Early treatment of rheumatoid arthritis (RA) leads to improved long-term functional outcomes compared with later treatment (>6 months after symptom onset), according to a 20-year follow-up of patients included in the Norfolk Arthritis Register (Gwinnutt JM, et al. Arthritis Rheumatol. 2017 Apr 20. Epub ahead of print).
Although previous clinical trials have shown the benefits of early initiation of RA treatment over the short-term, few studies have evaluated long-term outcomes. One study, initiated in 1964, did not reflect modern treatment approaches. The 20-year data on patients initiating treatment in the early 1990s reflect advances in management over the past 2 decades, including the introduction of methotrexate (a conventional disease-modifying antirheumatic drug [DMARD]), as well as biologic DMARDs. Treatment strategies have also shifted toward initiating treatment early in the course of disease when there is a “window of opportunity” to affect the natural history of RA and improve outcomes.

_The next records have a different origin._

/-- Integer form of an element code (R36, R39). -/
def integerForm (fmt c : Nat) : Int :=
  let w := formatWidth fmt
  match narrowFloat fmt with
  | none => if 2 * c < 2 ^ w then c else (c : Int) - 2 ^ w
  | some (_, m) =>
    let man := c % 2 ^ m
    let ex := c / 2 ^ m % 2 ^ (w - 1 - m)
    let n : Nat := if ex = 0 then man else (2 ^ m + man) * 2 ^ (ex - 1)
    if c / 2 ^ (w - 1) = 0 then n else -(n : Int)

/-- round_to_format of R50: a code, and whether it saturated (R54, R55). -/
def roundNarrow (fmt : Nat) (v : Dyadic) : Nat × Bool :=
  let w := formatWidth fmt
  let most : Dyadic := ⟨formatMax fmt, 0⟩
  let sat := !v.absLe most
  let x : Dyadic := if sat then ⟨if v.m < 0 then -most.m else most.m, 0⟩ else v
  match narrowFloat fmt with
  | none => ((BitVec.ofInt w (nearest x)).toNat, sat)
  | some (b, m) =>
    let c := floatCode b m x
    (if x.m < 0 ∧ c ≠ 0 then c + 2 ^ (w - 1) else c, sat)

/-! ## Quantisation (R50 to R53) -/

/-- The smallest integer s with v * 2^(-s) <= M, for v > 0. -/
def blockExponent (v : Dyadic) (most : Nat) : Int :=
  let s := v.log2 - (bitLength most - 1 : Nat)
  if Dyadic.absLe ⟨v.m, v.e - s⟩ ⟨most, 0⟩ then s else s + 1

/-- The value of largest magnitude. -/
def largest (xs : List Dyadic) : Dyadic := xs.foldl (fun a x => if x.absLe a then a else ⟨x.m.natAbs, x.e⟩) ⟨0, 0⟩

/-- x * 2^(-s). -/
def Dyadic.scale (x : Dyadic) (s : Int) : Dyadic := ⟨x.m, x.e - s⟩

/-- What quantisation gives: skS8 code, element codes, fallback entry, range event. -/
structure Quantised where
  scale : Nat
  codes : List Nat
  entry : Option Bytes
  event : Bool
  deriving DecidableEq, Repr

/-- quantise_fallback of R50, as the 64 bytes of R61. -/
def quantiseFallback (xs : List Dyadic) (wide : Bool) : Bytes × Bool :=
  if wide then
    let rs := xs.map bf16.round
    (rs.flatMap (fun r => bytesLE 2 r.1), rs.any (·.2))
  else
    let amax := largest xs
    let s0 := if amax.m = 0 then -126 else blockExponent amax 480
    let s := if s0 > 127 then 127 else if s0 < -126 then -126 else s0
    let rs := xs.map fun x => roundNarrow 6 (x.scale s)
    let code := if rs.all (·.1 = 0) then 0 else (s + 127).toNat
    (rs.map (fun r => BitVec.ofNat 8 r.1) ++ [BitVec.ofNat 8 code] ++ List.replicate 31 0, rs.any (·.2))

/-- quantise_block of R50 over exact inputs; the substitutions of NaN and infinities stand in `event`. -/
def quantiseBlock (xs : List Dyadic) (event : Bool) (fmt : Nat) (lo hi : Int) (wideFallback : Bool) : Quantised :=
  let amax := largest xs
  if amax.m = 0 then ⟨0, List.replicate 32 0, none, event⟩
  else
    let s := blockExponent amax (formatMax fmt)
    if s < lo ∨ hi < s then
      let f := quantiseFallback xs wideFallback
      ⟨0xFF, [], some f.1, event || f.2⟩
    else
      let rs := xs.map fun x => roundNarrow fmt (x.scale s)
      ⟨(s + 127).toNat, rs.map (·.1), none, event || rs.any (·.2)⟩

/-- A KV block whose pool is full: the exponent clamped to the nearer window edge, one range event (R64). -/
def quantiseClamped (xs : List Dyadic) (fmt : Nat) (lo hi : Int) : Quantised :=
  let s0 := blockExponent (largest xs) (formatMax fmt)
  let s := if s0 < lo then lo else hi
  ⟨(s + 127).toNat, xs.map (fun x => (roundNarrow fmt (x.scale s)).1), none, true⟩

/-! ## Operand blocks as the cells take them -/

/-- A block of 32 elements read for a cell. -/
inductive OperandBlock where
  /-- A zero block: gated. -/
  | zero
  /-- Scale code 0xFF with the entry index (R44, R60). -/
  | fallback (index : Nat)
  /-- A narrow block: format, presentation exponent s + o, integer forms. -/
  | narrow (fmt : Nat) (t : Int) (codes : List Nat)
  /-- A BF16 block, by its codes. -/
  | wide (codes : List Nat)
  deriving DecidableEq, Repr

/-- Elements of a block of w-bit codes: element i in bits w*i + w-1 .. w*i, little-endian (R59). -/
def blockCodes (w : Nat) (bs : Bytes) : List Nat :=
  let v := natLE bs
  (List.range 32).map fun i => v / 2 ^ (w * i) % 2 ^ w

/-- The largest unbiased exponent of the elements of a BF16 block, a subnormal counting as -126 (R71); none for an all-zero
block. An infinite or NaN code, which the spec leaves open here, counts with exponent 128, takes the value that R57 substitutes,
and raises no event of its own (DESIGN CHOICE, log 38). -/
def bf16Max (codes : List Nat) : Option Int :=
  let es := (codes.filter fun c => c % 2 ^ 15 ≠ 0).map fun c => max ((c / 128 % 256 : Nat) : Int) 1 - 127
  match es with
  | [] => none
  | e :: rest => some (rest.foldl max e)

/-- Block base and aligned integers of a BF16 block, with k = 31 for the lane side and 14 for the serial side (R71, R74). -/
def bf16Aligned (k : Int) (codes : List Nat) : Option (Int × List Int) :=
  (bf16Max codes).map fun e =>
    let t := e - k
    (t, codes.map fun c => nearest ((bf16.input c).1.scale t))

/-- Digit passes P of a lane format (R70). -/
def digitPasses : Nat → Nat
  | 4 => 2 | 6 => 3 | 7 => 5 | 8 => 4
  | _ => 1

/-- Digit j of an integer form split into p digits: bits 8j+7..8j unsigned, the top digit signed (R70). -/
def laneDigit (p j : Nat) (n : Int) : Int :=
  if j + 1 = p then n.fdiv (2 ^ (8 * j)) else (n.fdiv (2 ^ (8 * j))).fmod 256

/-- Exponent beats and significand beats of a serial format (R73). -/
def serialBeats : Nat → Nat × Nat
  | 0 => (0, 2) | 1 => (0, 2) | 2 => (0, 4) | 3 => (2, 2) | 4 => (3, 3) | 5 => (0, 8) | 6 => (4, 8) | 7 => (5, 12) | 8 => (0, 16)
  | _ => (0, 0)

/-- Cycles of one lane group (R99). -/
def groupCycles (lane serial : Nat) : Nat := (serialBeats serial).1 + digitPasses lane * (serialBeats serial).2

/-- Bytes of a block of 32 elements (R59). -/
def blockBytes (fmt : Nat) : Nat := 4 * formatWidth fmt

/-- R, C, s of a DOT (R105). -/
def dotShape (o : DotOp) : Nat × Nat × Nat :=
  let r := 2 ^ o.a.toNat
  let sl := 2 ^ o.b.toNat
  (r, (if o.quadMode then 4096 else 16384) / (r * sl), sl)

/-- Blocks of each lane vector or serial column of a DOT. -/
def dotBlocks (o : DotOp) : Nat := (dotShape o).2.2 * o.laneGroups.toNat * 2

/-! ## Rows of a tensor (R59, R133, R222; logs 12 and 32) -/

/-- Vectors and blocks per vector of the tensors that a program takes from descriptor n. -/
def tensorsOf (ops : List TideOp) (n : Nat) : List (Nat × Nat) :=
  ops.flatMap fun
    | .dot o =>
      (if o.laneDesc.toNat = n then [((dotShape o).1, dotBlocks o)] else [])
        ++ (if o.serialDesc.toNat = n then [((dotShape o).2.1, dotBlocks o)] else [])
    | _ => []

/-- Rows of the block part and of the scale part of a tensor (R59). -/
def tensorRows (d : BitVec 256) (t : Nat × Nat) : Nat × Nat :=
  let b := blockBytes (Desc.format d)
  let blocks := if Desc.stride d = 0 then (t.1 * t.2 * b + 511) / 512 else (t.1 - 1) * Desc.stride d + (t.2 * b + 511) / 512
  (blocks, if Desc.format d = 8 then 0 else (t.1 * t.2 + 511) / 512)

/-- Rows of the block part and of the scale part that the largest tensor of a descriptor needs. -/
def partRows (d : BitVec 256) (ts : List (Nat × Nat)) : Nat × Nat :=
  (ts.map (tensorRows d)).foldl (fun a b => (max a.1 b.1, max a.2 b.2)) (0, 0)

/-- Row k of a stream: block rows, then scale rows, then fallback rows; contiguous where no tensor stands in the
descriptor (R222). -/
def partRow (d : BitVec 256) (ts : List (Nat × Nat)) (k : Nat) : Nat :=
  let m := partRows d ts
  if ts = [] ∨ k < m.1 then Desc.blockRow d + k
  else if k < m.1 + m.2 then Desc.scaleRow d + (k - m.1)
  else Desc.fallbackRow d + (k - m.1 - m.2)
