/-- A new stream in READY (R252, R254, R255). -/
def newStream (id : BitVec 64) (r : Request) (x : Settings) (s : State) : Stream where
  id := id
  mailbox := r.mailbox
  digest := s.img.digest
  state := .ready
  resumeTo := none
  live := x
  shadow := x
  pauseReason := 0
  closeReason := 0
  committed := []
  tail := none
  pending := []
  sharedTokens := 0
  maxNew := 0
  generated := 0
  draftDepth := openDepth x
  probe := 0
  depthWritten := false
  verifySteps := 0
  draftAccepted := 0
  out := r.src
  kept := []
  chain := none
  chainHead := none
  tree := []
  rows := 0
  slotCount := 0
  stepOut := none
  event := {}
  suspectMark := false
  admission := 0
  pages := []
  taken := []
  chosen := []
  copies := []
  prefixIndex := none
  waitPrefix := false
  lastChange := Change.zero
  nakAt := 0
  parkObject := none

def opStreamOpen : Op where
  code := 0x0401
  tenant := true
  length := exactly 48
  check := openCheck
  object := fun _ => .stream 0 0
  run := fun r s =>
    let used := ((s.str.live.map (·.2)) ++ s.str.parked).filter (·.mailbox = r.mailbox) |>.map (·.id)
    let d := drawStreamId used (used.length + 1) s.draws
    let t := newStream d.1 r (settingsOf (settingsAt r.payload 0)) s
    match freeRecord s with
    | none => ⟨s, Status.noRecord, .stream 0 0, false, (0, 0), []⟩
    | some n => streamAnswer r.mailbox.toNat d.1.toNat (0, 0) Status.ok
        { s with draws := d.2, str := { s.str with live := s.str.live ++ [(n, t)] } }

/-- STREAM_OPEN (R254). -/
def execStreamOpen (r : Request) (s : State) : Out := .next (serve opStreamOpen r s)

/-! ## STREAM_GENERATE -/

/-- Check of STREAM_GENERATE (R252, R258, R352). -/
def generateCheck (r : Request) (s : State) : Status :=
  firstBad [need (decide (field r.payload 12 4 ≤ 2097151)) Status.badField,
    withStream false r s fun t =>
      firstBad [need (t.state = .ready && !closing t) Status.badState,
        need (field r.payload 8 4 = historyLength t && decide (t.committed.length < historyLength t)) Status.tokensMissing]]

/-- A stream enters PREFILL (R252, R258, R267); without committed tokens it looks for a shared prefix (R277). -/
def enterPrefill (t : Stream) (s : State) : Stream × Option Nat :=
  if t.committed = [] ∧ t.tail = none ∧ sharing t then
    match findPrefix t s with
    | none => (t, none)
    | some p => if p.place = 0 then (mapPrefix p t, some p.index)
      else ({ t with prefixIndex := some p.index, waitPrefix := true }, some p.index)
  else (t, none)

def opStreamGenerate : Op where
  code := 0x0402
  tenant := true
  length := exactly 16
  check := generateCheck
  object := named false
  run := fun r s =>
    match namedStream false r s with
    | none => ⟨s, Status.noStream, named false r, false, (0, 0), []⟩
    | some t =>
      let t' := { t with state := .prefill, maxNew := field r.payload 12 4, generated := 0, out := r.src,
                         admission := s.cfg.powerUpCount ++ (s.mbox.changes + 1), pauseReason := 0 }
      let e := enterPrefill t' s
      let s := match e.2 with
        | some p => { setPrefix p (fun x => { x with lastUse := s.str.useCount + 1 }) s with
                        str := { (setPrefix p (fun x => { x with lastUse := s.str.useCount + 1 }) s).str with useCount := s.str.useCount + 1 } }
        | none => s
      streamAnswer r.mailbox.toNat t.id.toNat (0, 0) Status.ok (setStreamById t.id.toNat (fun x =>
        if x.mailbox = t.mailbox then e.1 else x) s)
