-- ==== Sys2Proof/Machine/Comb.lean ====
section
/-! DEFINITION. The meanings of the tide-program instructions of the cell array, the row engine, the fabric port, the
rotation unit and the slot interface (R99 to R107, R113 to R121, R131 to R134, R145, R147), fallback replay (R101 to R104),
mending and scrub of a comb (R126 to R128, R302). -/

namespace Sys2Proof.Machine

/-! ## Operand blocks -/

/-- A block has fallen back. -/
def OperandBlock.isFallback : OperandBlock → Bool
  | .fallback _ => true
  | _ => false

/-! ## Sides of a DOT (R105, R134) -/

/-- The slot of vector v: lane vector r belongs to slot first + r; serial column c to slot first + min(c, count - 1)
(R134; log 28). -/
def sideSlot (serial : Bool) (sl : SlotOp) (v : Nat) : Nat := sl.first.toNat + (if serial then min v (sl.count.toNat - 1) else v)

/-- A vector computes: its slot, if it has one, is occupied (R100, R134). -/
def sideActive (serial : Bool) (d : BitVec 256) (sl : SlotOp) (v : Nat) (s : State) : Bool :=
  !Desc.slotIndexed d || ((serial || decide (v < sl.count.toNat)) && (nth s.str.slots (sideSlot serial sl v) none).isSome)

/-- A side of a DOT: serial or not, descriptor, row-set offset, blocks per vector, the vectors that compute. -/
structure DotSide where
  serial : Bool
  d : BitVec 256
  off : Nat
  nb : Nat
  vectors : List Nat

/-- A side of DOT o on comb p under slot declaration sl. -/
def dotSide (serial : Bool) (p : Nat) (o : DotOp) (sl : SlotOp) (s : State) : DotSide :=
  let d := descriptorAt (s.comb p) (if serial then o.serialDesc else o.laneDesc).toNat
  let n := if serial then (dotShape o).2.1 else (dotShape o).1
  ⟨serial, d, setOffset d (phaseParity s), dotBlocks o, (List.range n).filter fun v => sideActive serial d sl v s⟩

/-- Rows that a side reads. -/
def sideRows (x : DotSide) : List Nat := (x.vectors.flatMap fun v => vectorRows x.d x.off x.nb v).dedup

/-- Every block of a side, with its vector and place. -/
def sideBlocks (m : Memory) (x : DotSide) : List (Nat × Nat × BlockRead) :=
  x.vectors.flatMap fun v => (List.range x.nb).map fun k => (v, k, readBlock m x.d x.off x.nb v k)

/-- A narrow block's scale code outside its window faults (R85, R134). -/
def windowFaults (i : Issue) (sl : SlotOp) (x : DotSide) (bs : List (Nat × Nat × BlockRead)) : List FaultSite :=
  match bs.find? fun b => outsideWindow (Desc.format x.d) b.2.2.scale (Desc.lo x.d) (Desc.hi x.d) with
  | some b =>
    [{ combSite i 0x0B 0 with
        slot := if Desc.slotIndexed x.d then sideSlot x.serial sl b.1 else 0
        detail := b.2.2.scale * 2 ^ 24 + code 8 (Desc.lo x.d) * 2 ^ 16 + code 8 (Desc.hi x.d) * 2 ^ 8 }]
  | none => []

/-- The vectors of a side that hold poison are reported (R298). -/
def reportSide (p : Nat) (sl : SlotOp) (x : DotSide) (bs : List (Nat × Nat × BlockRead)) (s : State) : State :=
  let bad := ((bs.filter fun b => b.2.2.poison).map (·.1)).dedup
  let k := (phasePos s).1
  if Desc.slotIndexed x.d then
    bad.foldl (fun s v => reportPoison (poisonOf false (operandIn k 0 s) (sideSlot x.serial sl v) p (Desc.blockRow x.d)) s) s
  else if bad = [] then s else reportPoison (poisonOf false (operandIn k 1 s) 0 p (Desc.blockRow x.d)) s

/-! ## Cells -/

/-- A cell before its first beat: base exponent b = q - 32 (R78). -/
def freshCell (o : OutRef) (s : State) : Cell := ⟨0, Layer.q (outputOf o s) o.out.toNat - 32, none, false, false⟩

/-- The cells of a region changed by f, cell (r, c, j) for active r and c. -/
def eachCell (p region : Nat) (fresh : Cell) (rs cs : List Nat) (slices : Nat) (f : Nat → Nat → Nat → Cell → Cell) (s : State) :
    State :=
  let keys := rs.flatMap fun r => cs.flatMap fun c => (List.range slices).map fun j => (region, r, c, j)
  setComb p (fun k => { k with cells := keys.foldl (fun cells key =>
    let old := (lookup cells key).getD fresh
    let new := f key.2.1 key.2.2.1 key.2.2.2 old
    if new = old then cells else assign cells key new) k.cells }) s

/-- A block of a side's reads. -/
def blockAt (bs : List (Nat × Nat × BlockRead)) (v k : Nat) : BlockRead :=
  match bs.find? fun b => b.1 = v && b.2.1 = k with
  | some b => b.2.2
  | none => ⟨.zero, 0, false⟩

/-- The lane groups of a DOT in cell (r, c, j): blocks that have fallen back wait for their replay (R101). -/
def dotCell (o : DotOp) (limit : Nat) (ls ss : List (Nat × Nat × BlockRead)) (r c j : Nat) (x : Cell) : Cell :=
  (List.range o.laneGroups.toNat).foldl (fun x g =>
    let k := (j * o.laneGroups.toNat + g) * 2
    let a := blockAt ls r k
    let b := blockAt ss c k
    let a' := blockAt ls r (k + 1)
    let b' := blockAt ss c (k + 1)
    let y := x.group limit (halfSegments a.block b.block) (halfSegments a'.block b'.block)
    { y with poison := y.poison || a.poison || b.poison || a'.poison || b'.poison }) x

/-! ## Fallback replay (R101 to R104) -/

/-- Lane groups and halves of a DOT in which an operand has fallen back, with their replay cycles (R101, R102). -/
def replaysOf (i : Issue) (o : DotOp) (out : OutRef) (sl : SlotOp) (l x : DotSide) (ls ss : List (Nat × Nat × BlockRead)) :
    List Replay :=
  let n := o.laneGroups.toNat
  let fell (bs : List (Nat × Nat × BlockRead)) (g h : Nat) : Bool :=
    bs.any fun b => b.2.1 / 2 % n = g && b.2.1 % 2 = h && b.2.2.block.isFallback
  let fb (d : BitVec 256) : Nat := if Desc.fallbackBf16 d then 8 else 6
  (List.range (2 * n)).filterMap fun k =>
    let a := fell ls (k / 2) (k % 2)
    let b := fell ss (k / 2) (k % 2)
    if a ∨ b then
      some ⟨i.pc, o, out, sl, k / 2, k % 2,
        groupCycles (if a then fb l.d else Desc.format l.d) (if b then fb x.d else Desc.format x.d)⟩
    else none

/-- Rows of the fallback entries that a replay entry fetches, in order (R102). -/
def replayRows (p : Nat) (e : Replay) (s : State) : List Nat :=
  ([false, true].flatMap fun serial =>
    let x := dotSide serial p e.op e.slot s
    x.vectors.flatMap fun v => (List.range (dotShape e.op).2.2).flatMap fun j =>
      match (readBlock (s.comb p).mem x.d x.off x.nb v ((j * e.op.laneGroups.toNat + e.group) * 2 + e.half)).block with
      | .fallback n => rowsOfBytes ((Desc.fallbackRow x.d + x.off) * 512 + 64 * n) 64
      | _ => []).dedup

/-- A replay entry is computed: in every cell one of whose operands fell back, with its fallback entries (R102, R104). -/
def replayEntry (p : Nat) (e : Replay) (s : State) : State :=
  let s := countReads p (readRows (s.comb p) (replayRows p e s)) s
  let m := (s.comb p).mem
  let l := dotSide false p e.op e.slot s
  let x := dotSide true p e.op e.slot s
  let fb := if Desc.fallbackBf16 x.d then 8 else 6
  let cell (r c j : Nat) (k : Cell) : Cell :=
    let n := (j * e.op.laneGroups.toNat + e.group) * 2 + e.half
    let a := readBlock m l.d l.off l.nb r n
    let b := readBlock m x.d x.off x.nb c n
    if a.block.isFallback ∨ b.block.isFallback then
      let a' := replaced m l.d l.off a
      let b' := replaced m x.d x.off b
      let seg := halfSegments a'.block b'.block
      let y := k.group (runLimit (if b.block.isFallback then fb else Desc.format x.d)) (if e.half = 0 then seg else [])
        (if e.half = 0 then [] else seg)
      { y with poison := y.poison || a'.poison || b'.poison }
    else k
  let s := eachCell p (regionOf e.op.quadMode e.op.quad) (freshCell e.out s) l.vectors x.vectors (dotShape e.op).2.2 cell s
  setComb p (fun c => { c with record := { c.record with replayCycles := satAdd c.record.replayCycles e.cycles } }) s

/-- A layer causes fallback slack, once an epoch (02, section Counters). -/
def markLayerSlack (l : Nat) (s : State) : State :=
  if s.err.layerSlack.contains l then s
  else { s with err := { s.err with layerSlack := s.err.layerSlack ++ [l]
                                    layers := upd s.err.layers l fun r => { r with slackEpochs := satInc r.slackEpochs } } }

/-- Slack under "fallback beyond headroom" (R103, R177): a known hold, beside those of other combs at the same phase cycle
(R180). -/
def fallbackSlack (p n : Nat) (source : Source) (layers : List Nat) (s : State) : State :=
  if n = 0 ∨ s.tide.dp ≠ .running then s
  else
    let s := setComb p (fun c => { c with record := { c.record with slackCycles := satAdd c.record.slackCycles n } }) s
    raiseHold 5 source (some n) (layers.foldl (fun s l => markLayerSlack l s) s)

/-- An entry joins the queue of 4,096; a full queue is relieved of its oldest entry at once (R103). -/
def queueReplay (p : Nat) (e : Replay) (s : State) : State :=
  let s := if (s.comb p).fallback.length < 4096 then s
    else match (s.comb p).fallback with
      | [] => s
      | x :: rest =>
        fallbackSlack p x.cycles .none [x.out.layer.toNat] (replayEntry p x (setComb p (fun c => { c with fallback := rest }) s))
  setComb p (fun c => { c with fallback := c.fallback ++ [e] }) s

/-! ## DOT and EMIT -/

/-- Rows of a DOT's two sides, with the cycles at which the feeders read them (log 37). -/
def dotReads (i : Issue) (o : DotOp) (s : State) : List (Nat × Nat) :=
  let sl := slotDeclaration (s.comb i.comb)
  let l := dotSide false i.comb o sl s
  let x := dotSide true i.comb o sl s
  let beats := beatsOf l.d x.d o
  spreadRows i.cycle.toNat beats (sideRows l) ++ spreadRows i.cycle.toNat beats (sideRows x)

/-- Rows of a DOT's two sides. -/
def dotRows (i : Issue) (o : DotOp) (s : State) : List Nat := (dotReads i o s).map (·.1)

/-- Beats of an instruction in the logical quadrants that it drives (R421). -/
def countBeats (p region n : Nat) (s : State) : State :=
  let add (q : List Nat) : List Nat := q.zipIdx.map fun x => if region = 4 ∨ x.2 = region then x.1 + n else x.1
  { s with cool := { s.cool with beats := upd s.cool.beats p add } }

/-- What a DOT finds wrong at its issue (R85, R112, R114, R115). -/
def dotFaults (i : Issue) (o : DotOp) (s : State) : List FaultSite :=
  let p := i.comb
  let sl := slotDeclaration (s.comb p)
  let m := ((heard i s).comb p).mem
  let window (serial : Bool) : List FaultSite :=
    let x := dotSide serial p o sl s
    windowFaults i sl x (sideBlocks m x)
  let reads := dotReads i o s
  reads.flatMap (rowFaults i 0 s) ++ bankFaults i 0 (bankCycles false reads) s ++ window false ++ window true

/-- A DOT at its issue. Each row that it reads counts once in the ECC and poison counters, whatever its digit passes (DESIGN
CHOICE, log 38). -/
def runDot (i : Issue) (o : DotOp) (out : OutRef) (s : State) : State :=
  let p := i.comb
  let sl := slotDeclaration (s.comb p)
  let l := dotSide false p o sl s
  let x := dotSide true p o sl s
  let m := ((heard i s).comb p).mem
  let ls := sideBlocks m l
  let ss := sideBlocks m x
  let reads := dotReads i o s
  let banks := bankCycles false reads
  match dotFaults i o s with
  | [] =>
    let region := regionOf o.quadMode o.quad
    let stored := (s.comb p).mem
    let s := countReads p (readRows (s.comb p) (reads.map (·.1))) (noteAccesses i banks s)
    let s := reportSide p sl x (sideBlocks stored x) (reportSide p sl l (sideBlocks stored l) s)
    let s := countParity i (reads.map (·.1)) s
    let s := eachCell p region (freshCell out s) l.vectors x.vectors (dotShape o).2.2
      (dotCell o (runLimit (Desc.format x.d)) ls ss) s
    let s := setComb p (fun c => { c with shape := (region, o.a.toNat, o.b.toNat) :: c.shape.filter (·.1 ≠ region) }) s
    let s := countBeats p region (o.laneGroups.toNat * groupCycles (Desc.format l.d) (Desc.format x.d)) s
    (replaysOf i o out sl l x ls ss).foldl (fun s e => queueReplay p e s) s
  | fs => raiseFaults fs s

/-- DOT (R99, R100, R105, R134): the products of its lane groups enter the accumulators of its region. -/
def execDot (i : Issue) (o : DotOp) (out : OutRef) (s : State) : Out :=
  .next (if canIssue i (.dot o) s ∧ rowsReady i.comb (dotRows i o s) s then issueAt i (.dot o) (runDot i o out) s else s)

/-- The partials of a region: R x C elements in the order r * C + c, with the columns C; none where no DOT has run (R79,
R147). -/
def regionPartials (c : Comb) (region : Nat) : Option (Nat × List Partial) :=
  (c.shape.find? fun x => x.1 = region).map fun x =>
    let rows := 2 ^ x.2.1
    let cols := (if region = 4 then 16384 else 4096) / (rows * 2 ^ x.2.2)
    let mine := c.cells.filter fun y => y.1.1 = region
    (cols, (List.range (rows * cols)).map fun e =>
      emitSum ((mine.filter fun y => y.1.2.1 = e / cols && y.1.2.2.1 = e % cols).map (·.2)))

“It was already known that early treatment was beneficial in the short-term. This study also emphasizes that it is important to treat patients with RA early, and that there are long-term benefits. These results emphasize again that early treatment is important, and early referral to a rheumatologist and early treatment will improve outcomes,” stated lead investigator Suzanne M. M. Verstappen, PhD, Senior Research Fellow, Arthritis Research UK Centre for Epidemiology, Centre for Musculoskeletal Research, School of Biological Sciences, University of Manchester, United Kingdom, in an interview with Value-Based Care in Rheumatology.
Dr Verstappen and colleagues had previously shown that patients treated within 6 months of symptom onset had improved 10-year outcomes compared with those who were treated later.
The present trial sought to define 20-year outcomes of patients with early RA, including mortality, disease activity, and physical function. The study included 602 patients with RA recruited for the Norfolk Arthritis Register between 1990 and 1994. At baseline, median symptom duration was 5.4 months, median age was 56 years, and 65.9% of participants were women.
Overall, 160 (26.6%) patients received treatment within 6 months of symptom onset (ie, early treatment group). Of these patients, 94 (58.8%) received sulfasalazine, 45 (28.1%) were prescribed steroids, 8 (5.0%) were prescribed methotrexate, and 13 (8.1%) were prescribed other DMARDs.
Of the remaining patients, 88 (19.9%) were given initial therapy 6 to 12 months following symptom onset, 77 patients (17.4%) 1 to 2 years following symptom onset, and 84 (19.0%) ≥2 years following symptom onset; 193 patients (43.7%) never received treatment during follow-up. Patients in the early treatment group were more likely to be men and have shorter disease duration at presentation than those who received treatment later. Patients who received early treatment also had worse clinical characteristics at baseline.
A 20-year assessment was performed on 207 (34.4%) patients. During the follow-up period, 205 (34.1%) patients died, 135 (22.4%) declined additional follow-up visits, 8 (1.3%) were ineligible after year 5, and 47 (7.8%) were lost to follow-up.
According to a multivariate Cox regression analysis, factors associated with increased risk for death included older age at symptom onset, male sex, and being a current smoker. For the total cohort, mean swollen and tender joint counts fell rapidly during the first year, and remained low during follow-up. Median Health Assessment Questionnaire scores fell initially, but increased after 2 years, culminating in a higher median score after year 7 compared with baseline. Initially, a higher proportion of patients were taking conventional DMARDs in the early treatment group, but the percentage was similar in both the early and late treatment groups by year 2 (55%-65%). Only 7.6% of patients took biologic DMARDs during the study, and they were evenly distributed in the 2 treatment groups. Functional disability was consistently higher in patients who received any treatment compared with those who did not.
After controlling for age and sex in an adjusted model accounting for confounding by indication, the early treatment group had similar disability compared with the never-treated group during follow-up, whereas patients treated later had significantly higher disability scores during follow-up.
“Considering treatment was provided 20 years ago, patients experienced relatively good long-term outcomes, including functional disability. After adjusting for the fact that patients with more severe disease activity would be prescribed certain therapies more often, there was no difference in functional disability between patients who received therapy within the first 6 months...and those who did not receive any treatment. We also found that patients who were treated in the first 6 months had a lower risk of death, although this result was not significantly different. These results indicate that early treatment is not only of significance in the short-term, but in the long-term as well,” Dr Verstappen concluded.